Saved data entries:
----------------------------------------

/-- The pending record of a pair: the name last written through, the value before, and the value written (R590, log 16). -/
structure PairRecord where
  name : PairName
  old : Word
  written : Word
deriving DecidableEq, Repr

/-- The storage a completing accessor reaches (40_sysreg_access_common R465). -/
inductive Storage where
  | esrEL1 | esrEL2 | spsrEL1 | spsrEL2 | brbcrEL1 | brbcrEL2 | mdscr | pmsfcr
  | dbgwcr (i : Nat)
deriving DecidableEq, Repr

/-- The answer of an accessor chain (40_sysreg_access_common R450). The last three complete: on a register, on a register
reached from EL3 by one name of a pair (R590), on an NVMem cell. -/
inductive Access where
  | undefined
  | trap (el : EL)
  | halt
  | exlock
  | storage (r : Storage)
  | paired (p : RegPair) (n : PairName)
  | nvMem (offset : Word)
deriving DecidableEq, Repr

/-- An exception taken to EL2 or EL3: the level, and the syndrome where the spec gives one (40 R453 to R457, 20 R406). -/
structure HigherEntry where
  target : EL
  syndrome : Option Word
deriving DecidableEq, Repr

end Sys2Proof.Machine
end

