-- ==== Sys2Proof/Machine/State.lean ====
section
/-! DEFINITION. The machine's state, the reasons a step can stop, and the state after reset. -/

namespace Sys2Proof.Machine

open Sys2Proof

/-- Byte memory over 64-bit addresses (20_memory R400): pairs with strictly rising addresses; an unlisted byte reads 0
(log 7), and no listed byte is 0. -/
abbrev Memory := List Host.Cell

/-- The state: every piece of state of INVENTORY.md, section State. -/
structure State where
  /-- the implementation parameters, which no step writes (00_scope R6, R7) -/
  cfg : Config
  /-- the environment record (10_state R44) -/
  env : Env
  /-- what the environment does before the next instruction, in order (log 3) -/
  inputs : List Input
  /-- the address of the program's first word (20_memory R418) -/
  progStart : Word
  /-- the loaded program (R418) -/
  program : List Word32
  /-- general registers 0 to 30 (10_state R26) -/
  x : Vector Word 31
  /-- the program counter (R27) -/
  pc : Word
  /-- the process state (R28) -/
  pstate : PState
  /-- ESR_EL1 (R30) and whether it is wholly UNKNOWN (11_esr_el1 R61) -/
  esrEL1 : Word
  esrUnknown : Bool
  /-- SPSR_EL1 (R31) and whether it is wholly UNKNOWN (14_spsr_el1 R264) -/
  spsrEL1 : Word
  spsrUnknown : Bool
  /-- DBGBVR<n>_EL1 (R32) -/
  dbgbvr : Vector Word 16
  /-- DBGWCR<n>_EL1 (R33) -/
  dbgwcr : Vector Word 64
  /-- the stored bits of MDSCR_EL1 (R34) -/
  mdscr : Word
  /-- PMSFCR_EL1 (R35) -/
  pmsfcr : Word
  /-- BRBCR_EL1 (R36) -/
  brbcrEL1 : Word
  /-- the opaque cells of EL2 (R37) -/
  esrEL2 : Word
  spsrEL2 : Word
  brbcrEL2 : Word
  /-- pending records of the EL3 name pairs (70_reset R590) -/
  esrPair : Option PairRecord
  spsrPair : Option PairRecord
  brbcrPair : Option PairRecord
  /-- memory, used by the NVMem cells (20_memory R400, R404) -/
  mem : Memory
  /-- how many free values the run has read (log 4) -/
  draws : Nat
  /-- an exception on its way to EL2 or EL3 (log 11) -/
  pendingEntry : Option HigherEntry
  /-- asynchronous exceptions that have arrived and are masked (60_exceptions R525; log 39): an IRQ, an FIQ, the SErrors,
  oldest first, and without FEAT_SEBEP a PMU exception (with it PSTATE.PPEND holds that, R528) -/
  pendingIRQ : Bool
  pendingFIQ : Bool
  pendingSErrors : List SErrorInfo
  pendingPMU : Bool
  /-- Branch Record Buffer events, newest first (16_profiling_regs R394) -/
  brbeLog : List BRBEEvent
  /-- recorded samples, newest first (R375) -/
  speLog : List Sample
  /-- the last answer of the external debug interface (20_memory R410) -/
  extResponse : Option ExtResponse
deriving DecidableEq, Repr

/-- Why the machine is stuck. -/
inductive Fault where
  /-- Raised by `step`: the word at the program counter is no instruction of this spec, the outcome OutOfScope(w) of
  30_encoding R436, for which 93 V11 says stuck. Safe: the model stops where the hardware may go on. -/
  | outOfScope (why : DecodeReject) (w : Word32)
deriving DecidableEq, Repr

/-- Why the model gives a step no meaning. -/
inductive Refusal where
  /-- Raised by an arm of `exec` whose instruction has no meaning yet; no arm raises it. Safe. -/
  | notModelled (mnemonic : String)
  /-- Raised by `step`: no word of the program stands at the program counter (20_memory R418 gives the program as a list
  of words and no more; log 1). Safe. -/
  | outsideProgram (pc : Word)
  /-- Raised by `step`: PSTATE.nRW is 1, so an A32 or T32 instruction would run, and AArch32 execution is out of scope
  (00_scope R5; log 17). Safe. -/
  | aarch32Execution
  /-- Raised by `handleInput`: the environment offers what the spec says cannot occur, such as a cause descriptor that
  breaks a constraint of the ISS rules (60_exceptions R521; log 20). Safe. -/
  | inputOutsideSpec
  /-- Raised by `handleInput`: an address of the Debug component that the spec does not describe (20_memory R411; log 25).
  Safe. -/
  | extAddressNotDescribed (addr : Word)
deriving DecidableEq, Repr

/-- PSTATE after reset (70_reset R588): D, A, I, F and SP are 1, IL and SS are 0, the level is the highest implemented;
the fields the spec draws are 0 (log 6). -/
def PState.reset (c : Config) : PState :=
  { N := false, Z := false, C := false, V := false, Q := false, GE := 0, IT := 0
    DIT := false, SSBS := false, PAN := false, UAO := false, TCO := false, SS := false, IL := false
    E := false, D := true, A := true, I := true, F := true, ALLINT := false, PM := false, PPEND := false
    T := false, BTYPE := 0, PACM := false, EXLOCK := false, nRW := false, EL := c.resetEL, SP := true
    M := 0, SM := false, ZA := false }

/-- The environment record with every input 0 but the power of the Core power domain: a machine after reset is powered
(log 3). -/
def Env.zero : Env :=
  { hyp := { el2Enabled := false, elIsInHost := false, e2h := false, tge := false, nvx := 0, trvm := false,
             tvm := false, el2AArch32 := false }
    fgt := { fgtEn := false, rdESR := false, wrESR := false, rdDBGWCR := false, wrDBGWCR := false,
             rdMDSCR := false, wrMDSCR := false, rdPMSFCR := false, wrPMSFCR := false, rdNBRBCTL := false,
             wrNBRBCTL := false }
    mon := { ns := false, nse := false, mdcr2TDE := false, mdcr2TDA := false, mdcr2TPMS := false,
             mdcr3TDA := false, nspb := 0, nspbe := false, sbrbe := 0 }
    edscr := { TFO := false, RXfull := false, TXfull := false, RXO := false, TXU := false, INTdis := 0,
               TDA := false, SC2 := false, HDE := false, ERR := false, SDD := false }
    dbg := { oslk := false, bank := 0, ebwe := false, edscr2EBWE := false, halted := false,
             haltingAllowed := false, haltOnBpWp := false, bt := Vector.replicate 16 0,
             dbgwvr := Vector.replicate 64 0, wpStateMatch := 0, wpLinkMatch := 0, contextidr1 := 0, contextidr2 := 0,
             contextidr32 := 0, vmid := 0, vtcrVS := false }
    ext := { corePowered := true, doubleLock := false, osLockStatus := false, allowExternal := false,
             softwareLock := false }
    prof := { pmsevfr := 0, pmsnevfr := 0, pmsdsfr := 0, minlat := 0, brbfcrPaused := false,
              brbNonProhibited := false, brbcr2FZPSS := false, brbcr2TS := 0,
              e0hbre := false, cntvoff := 0, cntpoff := 0, physCount := 0, scrECVEn := false,
              cnthctlECV := false }
    step := { undefTarget := .el0, vectorTarget := 0, returnTarget := 0, copySS := false, copyPPEND := false,
              illegalReturnOther := false, exlockEn := false, nvMemFaults := [] }
    named := { farEL1 := 0, pfarEL1 := 0, elrEL1 := 0, elrEL2 := 0, elrEL3 := 0, esrEL3 := 0, cpacr1FPEN := 0,
               cpacr1ZEN := 0, cpacr1SMEN := 0, cptr2FPEN := 0, cptr2TFP := false, cptr2ZEN := 0, cptr2TZ := false,
               cptr2SMEN := 0, cptr2TSM := false, cptr3TFP := false, cptr3EZ := false, cptr3ESM := false,
               smcr1EZT0 := false, smcr2EZT0 := false, smcr3EZT0 := false, sctlr1TME0 := false, sctlr1TME := false,
               sctlr2TME0 := false, sctlr2TME := false, sctlr3TME := false, hfgitrSVCEL1 := false,
               hfgitrSVCEL0 := false } }

/-- The state after reset of an implementation with parameters `c` in an environment `e` (70_reset R581 to R588): pc at
ResetPC, PSTATE by R588, nothing pending, no program, no memory written; a register whose value the spec draws is 0
(log 5, DESIGN CHOICE). -/
def State.resetOf (c : Config) (e : Env) : State :=
  { cfg := c, env := e, inputs := [], progStart := 0, program := []
    x := Vector.replicate 31 0, pc := c.resetPC, pstate := PState.reset c
    esrEL1 := 0, esrUnknown := false, spsrEL1 := 0, spsrUnknown := false
    dbgbvr := Vector.replicate 16 0, dbgwcr := Vector.replicate 64 0, mdscr := 0, pmsfcr := 0
    brbcrEL1 := 0, esrEL2 := 0, spsrEL2 := 0, brbcrEL2 := 0
    esrPair := none, spsrPair := none, brbcrPair := none, mem := [], draws := 0, pendingEntry := none
    pendingIRQ := false, pendingFIQ := false, pendingSErrors := [], pendingPMU := false
    brbeLog := [], speLog := [], extResponse := none }

/-- The machine right after reset, with the reference parameters and the zero environment (logs 2, 3, 5). -/
def State.reset : State := State.resetOf Config.reference Env.zero

end Sys2Proof.Machine
end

----------------------------------------

* ABOUT THIS TASK *
The expected output is the exact run of lines from the start of the entries through the line with "section State. -/", inclusive.

* WRITTEN SOLUTION *
/-- The pending record of a pair: the name last written through, the value before, and the value written (R590, log 16). -/
structure PairRecord where
  name : PairName
  old : Word
  written : Word
deriving DecidableEq, Repr

/-- The storage a completing accessor reaches (40_sysreg_access_common R465). -/
inductive Storage where
  | esrEL1 | esrEL2 | spsrEL1 | spsrEL2 | brbcrEL1 | brbcrEL2 | mdscr | pmsfcr
  | dbgwcr (i : Nat)
deriving DecidableEq, Repr

/-- The answer of an accessor chain (40_sysreg_access_common R450). The last three complete: on a register, on a register
reached from EL3 by one name of a pair (R590), on an NVMem cell. -/
inductive Access where
  | undefined
  | trap (el : EL)
  | halt
  | exlock
  | storage (r : Storage)
  | paired (p : RegPair) (n : PairName)
  | nvMem (offset : Word)
deriving DecidableEq, Repr

/-- An exception taken to EL2 or EL3: the level, and the syndrome where the spec gives one (40 R453 to R457, 20 R406). -/
structure HigherEntry where
  target : EL
  syndrome : Option Word
deriving DecidableEq, Repr

end Sys2Proof.Machine
end

-- ==== Sys2Proof/Machine/State.lean ====
section
/-! DEFINITION. The machine's state, the reasons a step can stop, and the state after reset. -/

namespace Sys2Proof.Machine

open Sys2Proof

/-- Byte memory over 64-bit addresses (20_memory R400): pairs with strictly rising addresses; an unlisted byte reads 0
(log 7), and no listed byte is 0. -/
abbrev Memory := List Host.Cell

/-- The state: every piece of state of INVENTORY.md, section State. -/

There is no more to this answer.